The reply to the records below should contain exactly the lines from the line with "if 64 ≤ c.copies.length then s" through the line with "no more start", and nothing besides.

#### DATASET RECORDS ####

-- ==== Sys2Proof/Machine/CopyEngine.lean ====
section
/-!
DEFINITION. The copy engines and the events of the galley units (06_copy_and_galleys.md R100 to R108, R114, R115;
12_way_back.md R257).
-/

namespace Sys2Proof.Machine

/-! Starting (R104) -/

/-- A transfer's SER bit. -/
def Transfer.ser (t : Transfer) : Bool := bitOf (t.regs.get 5).toNat 6

/-- The oldest transfer of the inbox that may start: one with SER waits for those its slot launched earlier. -/
def startable (chans copies : List Transfer) : Option Transfer :=
  copies.find? fun t => !(t.ser && (chans ++ copies).any fun u => decide (u.place = t.place) && decide (u.seq < t.seq))

/-- A free channel of four. -/
def freeChan (chans : List Transfer) : Option Nat := (List.range 4).find? fun k => chans.all fun t => t.chan != k

/-- A launched transfer that waited for room enters the inbox, and its CPGO has its result (R103). -/
def State.enterInbox (s : State) (clus : Nat) : State :=
  let c := s.clus clus
  match c.entering with
  | [] => s
  | (t, pc, a) :: es =>
    if 64 ≤ c.copies.length then s
    else
      let u := s.setClus clus { c with copies := c.copies ++ [t], entering := es }
      if (u.slot t.place).act = t.act then u.answerOut t.place pc (.ok [.x a (word t.id)] {}) else u

/-- A switch saves the queued transfers and matrix commands of a cluster as they are: no more start
(18_faults_and_preemption.md R350, R351; 11_matrix_unit.md R222). A drain lets its
activations run to END, and their transfers with them, up to its deadline. -/
def State.saves (s : State) (clus : Nat) : Bool :=
  match (s.clus clus).switch with
  | none => false
  | some w => w.mode != .drain ||
      decide (w.at_ + fld (s.reg (.precfg (s.ctxOf w.ctx).part)) 0 32 ≤ s.dieClock (clus / 64))

/-- TRANSFER_START (R104): a frozen engine starts nothing (20_debug.md R372). -/
def execTransferStart (clus : Nat) (s : State) : Out :=
  let c := s.clus clus
  .next (if c.frozen || s.saves clus then s
    else
    let s := s.enterInbox clus
    let c := s.clus clus
    match freeChan c.chans, startable c.chans c.copies with
      | some k, some t =>
        (s.setClus clus { c with
          copies := c.copies.filter (fun u => u.id ≠ t.id), chans := c.chans ++
              [{ t with chan := k }] }).enterInbox clus
      | _, _ => s)

/-! Moving bytes (R102) -/

/-- A run of bytes of one space: memory by virtual and device physical address and whether its shard's cache may hold
it, a vault by key, a buffer of a worker core. -/
inductive Run where
  | mem (va pa n : Nat) (sc : Bool)
  | vault (key n : Nat)
  | buf (core ofs n : Nat)
deriving DecidableEq, Repr

/-- What a step of a transfer comes to. -/
inductive Copy (α : Type) where
  | ok (a : α) (s : State)
  | wait (s : State)
  | fail (code : Nat) (addr : Word)
deriving DecidableEq

/-- One step after another. -/
def Copy.bind {α β : Type} (x : Copy α) (f : α → State → Copy β) : Copy β :=
  match x with
  | .ok a s => f a s
  | .wait s => .wait s
  | .fail c a => .fail c a

/-- The place of a transfer's channel (00_scope.md R4). -/
def Transfer.chanPlace (t : Transfer) (clus : Nat) : Nat := clus * 128 + 72 + t.chan

/-- The request of a transfer at an address; it carries the transfer's identifier. -/
def Transfer.req (t : Transfer) (clus va pa : Nat) (op : PortOp) : PortReq :=
  { row := shardOf clus, tag := 0, src := t.chanPlace clus, pa := pa, op := op, posted := false, replay := false,
      reissues := 0,
    va := some (word va), act := t.id, ctx := t.ctx, kslot := t.kslot }

/-- What its port answered to a read of a transfer. -/
def Transfer.answered (t : Transfer) (pa n : Nat) : Option RemRes :=
  (t.rans.find? fun a => a.pa = pa ∧ a.op = .load n).map (·.res)

/-- A read of a transfer is past ingress, and is not checked again (03_crossbar.md R55). -/
def State.copyPast (s : State) (clus : Nat) (t : Transfer) (va pa n : Nat) : Bool :=
  (t.answered pa n).isSome || s.askedFor (t.req clus va pa (.load n))

/-- A translation of a copy transfer for n bytes (R104; 02_main_memory.md R38 to R42, R32; 03_crossbar.md R54). -/
def State.copyXlat (s : State) (clus : Nat) (t : Transfer) (store : Bool) (va n tag : Nat) : Copy Phys :=
  match tlbFind (s.clus clus).ctlb t.tsid va with
  | some e =>
    if !e.permits (if store then .store else .load) true then .fail 3 (word va)
    else match if !store && s.copyPast clus t va (e.phys va) n then none else s.portRefusal (shardOf clus) (e.phys va) with
      | some 5 => .fail 0x0A (word va)
      | some _ => .fail 4 (word va)
      | none => .ok ⟨e.phys va, e.sc, pageSize e.size⟩ s
  | none =>
    if t.xres.any (fun r => r.1 = va / 65536) then .fail 3 (word va)
    else
      let u := if (s.clus clus).asks (.copy clus t.id t.chan) then s
        else s.openXlat clus t.tsid { who := .copy clus t.id t.chan, kind := if store then 5 else 4, abortable := false, va := va,
                                      issued := word (tag * 2 ^ 56 + va) }
      .wait (u.setClus clus { u.clus clus with chans := (u.clus clus).chans.map fun x =>
        if x.id = t.id then { x with waits := true } else x })

/-- The runs of a range of memory. -/
def State.copyMem (s : State) (clus : Nat) (t : Transfer) (store : Bool) (tag : Nat) : List (Nat × Nat) → Copy (List Run)
  | [] => .ok [] s
  | (va, n) :: rs =>
    (s.copyXlat clus t store va n tag).bind fun p u =>
      (u.copyMem clus t store tag rs).bind fun ps v => .ok (.mem va p.pa n p.sc :: ps) v

/-- The run of a range of a vault (04_vaults.md R68, R72): bounds, partition and context. -/
def State.copyVault (s : State) (clus : Nat) (t : Transfer) (a : Int) (n : Nat) : Copy (List Run) :=
  let an := a.toNat
  if a < 0 ∨ 2 ^ 40 ≤ an ∨ an / 2 ^ 24 % 64 ≠ 0 ∨ vaultEnd < an % 2 ^ 24 + n then .fail 5 (wrap64 a)
  else
    let key := vaultKey clus an
    match s.vaultGate clus t.ctx (key / 2 ^ 24) with
    | some _ => .fail 4 (word an)
    | none => .ok [.vault key n] s

/-- A signed field of 32 bits of a stride register (R101). -/
def strideOf (w : Word) (lo : Nat) : Int := intVal 32 true (fld w lo 32)

/-- CopyAddress of the first byte of row r of plane p (R102). -/
def copyAddress (base : Nat) (str : Word) (p r : Nat) : Int := base + p * strideOf str 32 + r * strideOf str 0

/-- The runs of one row at one end of a transfer: kind 0 memory, 1 vault, 2 a matrix buffer (row number i). -/
def State.copyRow (s : State) (clus : Nat) (t : Transfer) (store : Bool) (kind p r i : Nat) : Copy (List Run) :=
  let rb := fld (t.regs.get 2) 0 24
  let r1 := t.regs.get 1
  let base := if store then r1 else t.regs.get 0
  let str := if store then t.regs.get 4 else t.regs.get 3
  match kind with
  | 0 => s.copyMem clus t store (tagOf base) (runsOf ((copyAddress (fld base 0 56) str p r) % (2 ^ 56 : Nat)).toNat rb)
  | 1 => s.copyVault clus t (copyAddress (fld base 0 40) str p r) rb
  | _ => .ok [.buf (coreIn clus (fld r1 0 3)) ((fld r1 3 1 * 4 + fld r1 4 2) * 2048 + fld r1 16 11 + i * rb) rb] s

/-- The rows of a transfer, as planes and rows. -/
def copyRows (t : Transfer) : List (Nat × Nat) :=
  let rows := fld (t.regs.get 2) 24 16
  (List.range (fld (t.regs.get 2) 40 16 * rows)).map fun i => (i / rows, i % rows)

/-- The rows of a transfer located at both ends: those that pass, and the failure of the first that does not. -/
def State.copyLocate (s : State) (clus : Nat) (t : Transfer) (sk dk : Nat) :
    Nat → List (Nat × Nat) → Copy (List (List Run × List Run) × Option (Nat × Word))
  | _, [] => .ok ([], none) s
  | i, (p, r) :: rs =>
    match (s.copyRow clus t false sk p r i).bind fun a u => (u.copyRow clus t true dk p r i).bind fun b v =>
        .ok (a, b) v with
    | .wait u => .wait u
    | .fail c a => .ok ([], some (c, a)) s
    | .ok x u => (u.copyLocate clus t sk dk (i + 1) rs).bind fun (xs, f) v => .ok (x :: xs, f) v

/-- The code of R105 of an answer that is no data. -/
def RemRes.copyCode (r : RemRes) : Nat :=
  match r with
  | .data _ => 0
  | .refused => 4
  | .poisoned => 8
  | .addressError => 0x0A

/-- A copy met poison at an address: its cluster's error log has it (18_faults_and_preemption.md R344). -/
def State.copyPoison (s : State) (clus : Nat) (t : Transfer) (va : Nat) : State :=
  s.logAt clus (t.chanPlace clus) 5 (word va)

/-- A run read for a transfer: its bytes, or the code and address of a failure. A line that its shard's cache may hold
is looked up there (04_vaults.md R64). -/
def State.readRun (s : State) (clus : Nat) (t : Transfer) (r : Run) : Except (Nat × Word) (List Byte) × State :=
  match r with
  | .mem va pa n sc =>
    match t.answered pa n with
    | some (.data bs) => (.ok bs, s)
    | some r => (.error (r.copyCode, word va), s)
    | none =>
      if s.linkDown pa then (.error (8, word va), s.copyPoison clus t va)
      else (.ok (s.memView pa n), if sc then s.shardRead (shardOf clus) pa false else s)
  | .vault key n =>
    match s.engineRead clus (t.chanPlace clus) t.ctx t.kslot key n with
    | (some bs, u) => (.ok bs, u)
    | (none, u) => (.error (8, vaultAddr key), u)
  | .buf core ofs n => (.ok (readBytes (s.core core).mx.bufs ofs n), s)

/-- The runs of a row read in turn. -/
def State.readRow (s : State) (clus : Nat) (t : Transfer) : List Run → Except (Nat × Word) (List Byte) × State
  | [] => (.ok [], s)
  | r :: rs =>
    match s.readRun clus t r with
    | (.error e, u) => (.error e, u)
    | (.ok bs, u) =>
      match u.readRow clus t rs with
      | (.error e, v) => (.error e, v)
      | (.ok cs, v) => (.ok (bs ++ cs), v)

/-- A store of a transfer in memory: performed, or made at its port (03_crossbar.md R61, R63). -/
def State.copyStore (s : State) (clus : Nat) (t : Transfer) (va pa : Nat) (bs : List Byte) : State :=
  let q := t.req clus va pa (.store bs)
  if s.mustAsk pa false then s.askUnit q else s.memDo q

/-- A run written for a transfer, whatever it covers: R113 speaks of plain stores only, and a copy's bytes that land on
an active galley record are written (log entry 27, the model's choice). The state, the stores that wait for a credit,
and the failure of a write that fails beyond replay (R105; 03_crossbar.md R61, R62). -/
def State.writeRun (s : State) (clus : Nat) (t : Transfer) (todo : List (Nat × Nat × List Byte)) (r : Run) (bs : List Byte) :
    Option (Nat × Word) × List (Nat × Nat × List Byte) × State :=
  match r with
  | .mem va pa _ _ =>
    if s.linkDown pa then (some (8, word va), todo, s.copyPoison clus t va)
    else if s.mustAsk pa false && (!todo.isEmpty || s.noCredit (shardOf clus) pa) then (none, todo ++ [(va, pa, bs)], s)
    else (none, todo, s.copyStore clus t va pa bs)
  | .vault key _ => (none, todo, { s with vault := writeBytes s.vault key bs })
  | .buf core ofs _ =>
    let k := s.core core
    (none, todo, s.setCore core { k with mx := { k.mx with
      bufs := writeBytes k.mx.bufs ofs bs
      mix := (List.range bs.length).foldl (fun m j => kset m (ofs + j) (t.id, 0)) k.mx.mix } })

/-- Bytes of a run. -/
def Run.len (r : Run) : Nat :=
  match r with
  | .mem _ _ n _ => n
  | .vault _ n => n
  | .buf _ _ n => n

/-- Two runs of one space share a byte. -/
def Run.meets (a b : Run) : Bool :=
  match a, b with
  | .mem _ p n _, .mem _ q m _ => decide (p < q + m) && decide (q < p + n)
  | .vault p n, .vault q m => decide (p < q + m) && decide (q < p + n)
  | .buf c p n, .buf d q m => decide (c = d) && decide (p < q + m) && decide (q < p + n)
  | _, _ => false

/-- The byte at a place of a run, as a run. -/
def Run.byte (r : Run) (i : Nat) : Run :=
  match r with
  | .mem _ p _ _ => .mem 0 (p + i) 1 false
  | .vault p _ => .vault (p + i) 1
  | .buf c p _ => .buf c (p + i) 1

####

| RESULT OF THIS TASK |
    if 64 ≤ c.copies.length then s
    else
      let u := s.setClus clus { c with copies := c.copies ++ [t], entering := es }
      if (u.slot t.place).act = t.act then u.answerOut t.place pc (.ok [.x a (word t.id)] {}) else u

/-- A switch saves the queued transfers and matrix commands of a cluster as they are: no more start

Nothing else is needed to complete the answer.